I recently picked up an 8TB WD black hd for $120 or so. Plenty of space for games and items that don't need ssd speeds. At least we have some mobos with more than two m.2 slots as they get rid of sata ports.
 
I don't think I have had an HDD as a primary drive since my old Q6600 setup, and even then I eventually threw an SSD in it to run windows and games once they started coming out. I have NVMEs or SSDs in all of my setups now and have for a long time to run the OS and games. The only HDDs I still have in operation are simply for file backups where speed does not matter and cheap space is what I desire.
 
I don't think I have had an HDD as a primary drive since my old Q6600 setup, and even then I eventually threw an SSD in it to run windows and games once they started coming out. I have NVMEs or SSDs in all of my setups now and have for a long time to run the OS and games. The only HDDs I still have in operation are simply for file backups where speed does not matter and cheap space is what I desire.
Yeah, I remember getting a WD raptor 36GB 10k drive. Aside from the impressive whine, it was pretty disappointing. Then when the 80GB intel x25m came out I got that. Single largest performance difference I had ever seen in day-to-day general windows use. Now I think it's rediculous that there are ANY PCs that come with a primary mechanical drive (my last job gave me a laptop with mechanical drive, the very first thing I did was goto IT and request an SSD).
 
People on Steam are going to be whining about it. One of the most popular CPUs in their hardware survey is still the FX-8350. You think people still running that CPU are going to be using a SSD?
Actually yes I do think they will have an SSD. They're a common upgrade even for older systems because they're cheap and the performance boost is huge. I have put them in far less powerful systems than that. Might not want to splurge on the fastest one, but there's loads of options these days.

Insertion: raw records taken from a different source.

/-- SaveAndRestoreEvents: the team's area can be written. -/
theorem witness_area : teamSaveDue toPark 0 = true ∧ toPark.frameBusy 0 0x40000 = [] ∧
    (∀ j ∈ teamGroups toPark 0, (toPark.groups.rd j).live = true → toPark.frameBusy 0 (toPark.groups.rd j).frame = []) ∧
    ∃ w, (toPark.modPart 0 fun y => { y with frames := y.frames.wr 0 (teamFrames 0) }).writeArea 0 [0x40000] = some w := by
  refine ⟨by decide +kernel, by decide +kernel, by decide +kernel, ?_⟩
  have e : ((toPark.modPart 0 fun y => { y with frames := y.frames.wr 0 (teamFrames 0) }).drawn 1).canStore 0 = (tabled base).canStore 0 :=
    canStore_congr 0 rfl rfl rfl rfl rfl rfl rfl rfl
  have h := fun c has f r => frame_stored (core := c) (has := has) (f := f) (r := r) (tabled_lines 0x40000 (by decide) (by decide) e)
  have hg : (teamGroups (toPark.modPart 0 fun y => { y with frames := y.frames.wr 0 (teamFrames 0) }) 0).filter (fun g =>
      ((toPark.modPart 0 fun y => { y with frames := y.frames.wr 0 (teamFrames 0) }).groups.rd g).live &&
      ((toPark.modPart 0 fun y => { y with frames := y.frames.wr 0 (teamFrames 0) }).groups.rd g).frame != 0) = [0] := by decide +kernel
  have hp : groupPart (toPark.modPart 0 fun y => { y with frames := y.frames.wr 0 (teamFrames 0) }) (128 * 0) = 0 := by decide +kernel
  simp only [State.writeArea, hg, hp, List.length_cons, List.length_nil, List.map_cons, List.map_nil, Nat.zero_add, List.range_one, List.flatMap_cons, List.flatMap_nil,
    List.append_nil]
  refine h _ _ _ _ ?_
  simp only [List.all_cons, List.all_nil, Bool.and_true, e]
  exact tabled_canStore 0x20000 (by decide) (by decide)

/-- The first four lines of memory are in the LLC, and split 0 has a clause at 0 to fetch. -/
noncomputable def fetching : State := (resident (List.range 4) mapped).modSp fun x => { x with code := [], begun := false }
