/-- The sequencer leaves HALTED (R130): a section still held is awaited in CLOSING, otherwise it goes on at its cursor. -/
def resumeTransfer (b : Bay) (s : State) : State :=
  if (s.port b).openSection.isSome then s.setSeq b { s.seq b with phase := .closing } else nextSection b s

/-- The restart point of a RUNNING bay by its stage (R23). -/
def restartStage (b : Bay) (s : State) : State :=
  match (s.bay b).job with
  | none => s
  | some j =>
    match j.stage with
    | .region => placeRegion b s
    | .measure => startPatch b (s.modJob b (fun j => { j with overtime := 0 }))
    | .verify => startPatch b (s.modJob b (fun j => { j with overtime := 0 }))
    | .solve => s.setSolve b (some j.solveKind)
    | .transfer => resumeTransfer b s
    | .keys => nextKey b s
    | .finish => place b (bareReq .finish .work) s

/-- The attach timer starts at 30 s (R4). -/
def startAttach (b : Bay) (s : State) : State :=
  s.setBay b { s.bay b with attachTimer := some (s.now + ms Config.attachMs) }

/-- The restart point by the state returned to (R23). -/
def restart (b : Bay) (s : State) : State :=
  match (s.bay b).state with
  | .attaching =>
    let s := startAttach b (s.setPoller b { s.poller b with helloOut := false, helloAnswered := true })
    place b (bareReq .identify .work) s
  | .running => restartStage b s
  | .parked | .empty | .ready | .tunnel | .faulted | .stopped => s

/-! ## Entry to EMPTY and removal (R28, R35) -/

/-- Every entry to EMPTY sets WATCH and time empty 0 (R35); the scheduled poll stays. HELLO outstanding is no, the HELLO being
abandoned (R30, R38); HELLO answered is set to no here already, the model's choice: R36 sets it at the next entry to ATTACHING
(log entry 41). -/
def pollerEmpty (b : Bay) (s : State) : State :=
  s.setPoller b { s.poller b with
    level := .watch, emptyTime := .start s.now, helloOut := false, helloAnswered := false }

/-- A bay's record emptied apart from the bay number and the query counters, in a state (R1, R28). -/
def BayRec.emptied (r : BayRec) (st : BayState) : BayRec :=
  { BayRec.reset with
    state := st, discarded := r.discarded, adjustments := r.adjustments, overtimes := r.overtimes,
    requests := r.requests }

/-- References of a job closed LOST end (R159); its job fields are emptied by the caller. -/
def dropOpenRefs (b : Bay) (s : State) : State := if (s.bay b).jobOpen then s.modRefs b (fun n => n - 1) else s

/-- A removal (R28). -/
def removeSet (b : Bay) (s : State) : State :=
  let r := s.bay b
  let s := dropOpenRefs b (removalCleanup b s)
  let s := s.setSeq b Sequencer.reset
  let s := s.setArea b Area.reset
  let s := pollerEmpty b (s.setBay b ((s.bay b).emptied .empty))
  placeNotice (.removed b r.serial r.jobOpen) s

/-- A HALTED transfer whose outstanding request has ended or been abandoned returns to IDLE (R148, R153). -/
def endHalted (b : Bay) (s : State) : State := if (s.xfer b).phase = .halted then idleXfer b s else s
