/-- A received set frame is the answer to the outstanding request, or is discarded (R44). -/
def receiveSet (b : Bay) (frame : List Byte) (s : State) : State :=
  match (s.port b).outstanding, openFrame setStart 1012 frame with
  | some o, some (k :: answer) => if k = o.req.what.kind then takeAnswer b o.req answer s else s
  | _, _ => s

/-- SET_ANSWER_RECEIVED (R44). -/
def execSetAnswerReceived (b : Bay) (frame : List Byte) (s : State) : Outcome State Fault Refusal :=
  .next (receiveSet b frame s)

/-- SET_REQUEST_TIMEOUT (R46). -/
def execSetRequestTimeout (b : Bay) (s : State) : Outcome State Fault Refusal :=
  .next (match (s.port b).outstanding with
    | none => s
    | some o => if o.deadline ≤ s.now then pump b (endRequest b o.req .timedOut (clearOutstanding b s)) else s)

/-! ## Keep-alive and lapse (R49, R50) -/

/-- Keep-alive runs and its clock reads the interval or more. -/
def keepReached (s : State) (b : Bay) : Bool :=
  (s.port b).keepAliveRuns && (s.port b).keepClock.reached s.now (ms s.link.params.keepInterval)

/-- The clock's reaching of an interval has been taken: a KEEP fell due when it read that much or more (log entry 22). -/
def Port.keepWasTaken (p : Port) (interval : Nat) : Bool :=
  match p.keepTaken with
  | none => false
  | some r => decide (interval ≤ r)

/-- A KEEP falls due now: the running clock has reached the interval, and this has not been taken yet (R49). -/
def keepFallsDue (s : State) (b : Bay) : Bool :=
  keepReached s b && !(s.port b).keepWasTaken (ms s.link.params.keepInterval)

/-- KEEP_DUE (R49). -/
def execKeepDue (b : Bay) (s : State) : Outcome State Fault Refusal :=
  .next (if keepFallsDue s b then pump b (makeKeepDue b s) else s)

/-- A lapse is to be taken: the running lapse clock has reached the service deadline (R50). A clock that has resumed is compared
here, after the step that resumed it (R52; DESIGN CHOICE, log entry 45). -/
def lapseReached (s : State) (b : Bay) : Bool :=
  (s.port b).keepAliveRuns && (s.port b).lapseClock.reached s.now (ms s.link.params.serviceDeadline)

/-- A lapse: link-alive goes false and the bay faults with SERVICE_LAPSED (R50). -/
def takeLapse (b : Bay) (s : State) : State := raiseSilent b .serviceLapsed s

/-- LAPSE (R50). -/
def execLapse (b : Bay) (s : State) : Outcome State Fault Refusal :=
  .next (if lapseReached s b then takeLapse b s else s)

end Sys2Proof.Machine
end

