-- ==== Sys2Proof/Machine/Core.lean ====
section
/-! DEFINITION. The machine handed to the host. -/

def Sys2Proof.core : Host.Core :=
  { State := Sys2Proof.Machine.State, Fault := Sys2Proof.Machine.Fault, Refusal := Sys2Proof.Machine.Refusal,
    step := Sys2Proof.Machine.step, reset := Sys2Proof.Machine.State.reset }
end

They can cry about it all they want. This is really no different than a new game requiring a faster GPU, more ram, etc.
 
Actually yes I do think they will have an SSD. They're a common upgrade even for older systems because they're cheap and the performance boost is huge. I have put them in far less powerful systems than that. Might not want to splurge on the fastest one, but there's loads of options these days.

They can cry about it all they want. This is really no different than a new game requiring a faster GPU, more ram, etc.
Yep. You can get a nice 1tb for $40 these days, 2tb for $80-100. There's really no excuse to claim you can afford a bunch of $70 games but not an ssd imo.
 
That's a valid statement for today's games.

The same will hold true for future games. Even the fastest mechanical drive will eventually get to the point where it can't keep up with the sheer speed advantage of even your lowest end SSD. You'll still be able to play it, until you get to a point where you have to have that stream of data coming in, at which point, you'll stutter, lag, etc.

One day, when I get a chance, I may just hook up that old 10K RPM 36.7 GB Ultra 160 SCSI drive I have in a drawer, assuming I can find a controller that will work on today's computers, just to test it. That was easily my fastest mechanical drive I've ever owned, and when games get to that above critical point, I'll certainly be curious. Now, of course, if the game requires more than 36.7 GB (entirely possible...) then that's a scratch...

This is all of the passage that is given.